My face went cold in the pre-dawn
chill. Newt was insane. I had an insane demon standing in my
hallway and roommates coming home in about twenty minutes. How
could something this powerful survive being this unbalanced?
But unbalanced seldom equaled with stupid, though powerful did. And
clever. And ruthless. Demonic.
“What do you want?” I asked,
wondering how long until the sun would rise.
Newt exhaled with a troubled look
to look almost harmless as it stood in my church, trying to figure
something out. I didn’t think it was an act, but that didn’t mean
Newt wasn’t a threat. “I don’t remember,” it finally said. “But
you have something of mine. I want it back.”
While unknown emotions flitted and
cataloged themselves in Newt’s thoughts, I squinted down the dusky
hallway, trying to decide if it was male or female. Demons could
look like anything they wanted to. Right now, Newt had pale
eyebrows and a light, absolutely even skin tone. I’d say it was
feminine, but the jaw was strong and those bare feet were too bony
to be pretty. Nail polish would look wrong on them.

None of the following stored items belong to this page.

-- ==== Sys2Proof/Machine/Core.lean ====
section
/-! DEFINITION. The machine as the host sees it. -/

def Sys2Proof.core : Host.Core :=
  { State := Sys2Proof.Machine.State
    Fault := Sys2Proof.Machine.Fault
    Refusal := Sys2Proof.Machine.Refusal
    step := Sys2Proof.Machine.step
    reset := Sys2Proof.Machine.State.reset }
end

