-- ==== Sys2Proof/Certificates/Slice0/Obligations.lean ====
section
/-! DEFINITION. The statements for the provers, in the vocabulary of Sys2Proof/Safety.lean. A statement about a command of the
table gives its own effect where the command completes, the parts of the state that stay, and the entries and frames it
leaves. The manual's sections each rests on stand in OBLIGATIONS.json. -/

section Statements

open Sys2Proof Sys2Proof.Machine

/-! ## The machine -/

/-- A step executes the command at the front of the queue with the queue's rest; on an empty queue the block idles, which is
the model's choice (log entry 9). -/
def Obligations.StepTakesFrontCommand : Prop :=
  (∀ (c : Instr) (s : State), step (s.withPending (c :: s.pending)) = exec c s) ∧
    ∀ s : State, s.pending = [] → step s = .next s

/-- Every command completes on every state, and none touches the queue of waiting commands (the model's form); without power
the part takes no event but POWER_ON (the model's form of R200, log entry 11). -/
def Obligations.EveryCommandCompletesAndKeepsQueue : Prop :=
  (∀ (c : Instr) (s : State), answers c s fun t => t.pending = s.pending) ∧
  ∀ (c : Instr) (s : State), s.powered = false → (∀ straps, c ≠ .powerOn straps) → exec c s = .next s

/-- The state after reset is power-on with the straps at 2 and no valid image (log entry 10), and every invariant holds of
it. -/
def Obligations.ResetIsLegalPowerOn : Prop :=
  exec (.powerOn 2) State.reset = .next State.reset ∧
    withinCapacities State.reset ∧ relaysFollow State.reset ∧ recordDerived State.reset ∧
    windowsClosedInAlarm State.reset ∧ zoneTimersRun State.reset ∧ curtainLegal State.reset.curtain ∧
    raisesSafely State.reset ∧ descentInRange State.reset ∧ phasesKept State.reset.phase ∧
    countsInRange State.reset.phase ∧ demoOutsideAlarm State.reset ∧ groupsLegal State.reset ∧ generatorsLatched State.reset ∧
    storeInvalidWhileStoring State.reset ∧ marksOnFlags State.reset

/-! ## Power and the table store -/

/-- POWER_ON gives every block its power-on values over the loaded image. POWER_LOSS leaves only the stored image and the
straps; that the part without power holds the power-on values of its blocks is the model's choice (log entry 11). -/
def Obligations.PowerCycleKeepsOnlyTheStore : Prop :=
  let fresh (t : State) : Prop :=
    t.clock = 0 ∧ imageOf t = loadedImage t.stored ∧
    t.lines = Vector.replicate 8 Line.initial ∧ t.phase = PhaseUnit.initial ∧ t.cues.execution = none ∧
    t.lights.policy = (loadedImage t.stored).policy.map PolicyEntry.initial ∧
    t.lights.groups = Vector.replicate 8 Group.initial ∧ t.lights.k4 = false ∧
    t.lights.refreshTimer = { start := 0, length := 100 } ∧
    t.zones.panel = Panel.initial ∧ t.zones.alarm = AlarmRecord.initial ∧
    (∀ w, w < 16 → ∃ d, t.zones.windows[w]? = some { defn := d, isOpen := false, timer := none }) ∧
    (∀ (z : Nat) (zone : Zone), zoneAt t z = some zone → zone =
      { defn := zone.defn, state := .normal, last := .clear, lastReport := 0, stale := false, verifyTimer := none
        staleTimer := some { start := 0, length := t.command.profile.zoneReportLimit * 1000 } }) ∧
    t.curtain = Curtain.initial ∧ t.calls.queue = [] ∧ t.calls.player = .idle ∧
    (∀ id e, callEntry t id = some e → e.fired = false) ∧
    t.calls.selectors = Vector.replicate 3 Plan.a ∧ t.bells.generators = Vector.replicate 4 Generator.initial ∧
    t.command.attention = (if storeValid t.stored then 0x0001 else 0x0003) ∧
    t.command.newMarks = t.command.attention ∧ t.command.store = none ∧ t.command.inProgress = none ∧
    t.command.noticeTimer = { start := 0, length := t.command.profile.noticeInterval }
  (∀ (straps : BitVec 7) (s : State), answers (.powerOn straps) s fun t =>
    t.powered = true ∧ t.stored = s.stored ∧ t.pending = s.pending ∧ fresh t ∧
    t.loop = LoopPort.initial straps (max 5 t.command.profile.divisor)) ∧
  ∀ s : State, s.powered → answers .powerLoss s fun t =>
    t.powered = false ∧ t.stored = s.stored ∧ t.pending = s.pending ∧ fresh t ∧
    t.loop = LoopPort.initial s.loop.node (max 5 t.command.profile.divisor) ∧ relayByte t = 0

/-- STTB makes the stored image invalid, its completion makes it a valid copy of the working tables (its checksum in the layout
that log entry 12 chooses), and the next power-on loads what the store holds: that copy if every entry is in range, nothing if
power was lost before the completion. -/
def Obligations.StoreSurvivesPowerLoss : Prop :=
  ∀ (h : CommandHeader) (s : State) (straps : BitVec 7), accepted h s → s.command.store = none →
    ∃ a, exec (.sttb h) s = .next a ∧ a.stored = none ∧ a.command.store.isSome ∧
      sameBut [.command, .stored] s a ∧ a.command.profile = s.command.profile ∧
      (∃ b, exec .storeCompletion a = .next b ∧ b.command.store = none ∧
        b.stored = some { image := imageOf s, checksum := (imageOf s).checksum } ∧
        sameBut [.sender, .outputs, .attention, .report, .command, .stored] a b ∧
        (roomFor 1 s → b.phase.report = s.phase.report ++ [entryNow s .table [0xFF, 2, 0, 0]]) ∧
        ((imageOf s).inRange →
          ∃ c d, exec .powerLoss b = .next c ∧ exec (.powerOn straps) c = .next d ∧ imageOf d = imageOf s ∧
            d.command.attention = 0x0001)) ∧
      ∃ c d, exec .powerLoss a = .next c ∧ exec (.powerOn straps) c = .next d ∧ imageOf d = Image.empty ∧
        d.command.attention = 0x0003

/-- RSTR, where its conditions hold, restarts every block over the working tables and leaves the show clock, the refresh timer,
the prescaler, the stored image and a frame being sent. That a wrap which is due is kept with the prescaler is the model's
choice (log entry 6). -/
def Obligations.RestartKeepsTables : Prop :=
  ∀ (h : CommandHeader) (s : State), accepted h s → s.command.store = none → s.phase.phase = .closed →
    s.curtain.state ≠ .lowering → s.curtain.state ≠ .raising → s.curtain.state ≠ .released →
    s.zones.alarm.confirmed = [] →
    replies (.rstr h) h 0x19 (.plain .done) s fun u =>
      imageOf u = imageOf s ∧ u.clock = s.clock ∧ u.stored = s.stored ∧ u.powered = true ∧ u.pending = s.pending ∧
      u.loop = { LoopPort.initial s.loop.node s.loop.inDivisor with
        outDivisor := s.loop.outDivisor, sending := s.loop.sending } ∧
      u.lines = Vector.replicate 8 Line.initial ∧
      u.phase = { PhaseUnit.initial with prescaler := s.phase.prescaler, wrapDue := s.phase.wrapDue } ∧
      u.cues = { table := s.cues.table, execution := none } ∧
      u.lights = { policy := s.lights.policy.map fun e => PolicyEntry.initial e.defn
                   groups := Vector.replicate 8 Group.initial, refreshTimer := s.lights.refreshTimer, k4 := false } ∧
      u.zones.panel = Panel.initial ∧ u.zones.alarm = AlarmRecord.initial ∧
      (∀ z zone, zoneAt s z = some zone → zoneAt u z = some
        { defn := zone.defn, state := .normal, last := .clear, lastReport := s.clock, stale := false, verifyTimer := none
          staleTimer := some { start := s.clock, length := s.command.profile.zoneReportLimit * 1000 } }) ∧
      (∀ z, zoneAt s z = none → zoneAt u z = none) ∧
      (∀ (w : Nat) (window : Window), s.zones.windows[w]? = some window →
        u.zones.windows[w]? = some { defn := window.defn, isOpen := false, timer := none }) ∧
      u.curtain = Curtain.initial ∧ u.calls.areas = s.calls.areas ∧ u.calls.selectors = Vector.replicate 3 Plan.a ∧
      (∀ id e, callEntry s id = some e → callEntry u id = some { e with fired := false }) ∧
      u.calls.queue = [] ∧ u.calls.player = .idle ∧
      u.bells = { patterns := s.bells.patterns, generators := Vector.replicate 4 Generator.initial } ∧
      u.command =
        { inProgress := none, attention := 0x0001, newMarks := 0x0001
          noticeTimer := { start := s.clock, length := s.command.profile.noticeInterval }, store := none
          profile := s.command.profile } ∧
      relayByte u = 0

It was wearing the same hat as
before—round, with straight sides and a flat top made from a
scrumptiously rich red fabric and gold braiding. The short,
nondescript hair just below the ear gave no clue to gender. The
time I’d questioned what sex he or she was, Newt had asked me if it
made a difference. And watching Newt struggle to place a thought, I
had a feeling that it wasn’t that the demon didn’t think it was
important, but that Newt didn’t remember what parts he or she had
been born with. Maybe Minias did. Whoever Minias was.
“Newt,” I said, hoping my shaking
voice wasn’t too obvious. “I demand you leave, going directly to
the ever-after from this place and don’t return to bother me again.”
It was a good banishment—apart
from my not having put it in a circle first—and Newt raised one
eyebrow at me, its puzzlement set aside with an ease that spoke of
much practice. “That’s not my summoning name.”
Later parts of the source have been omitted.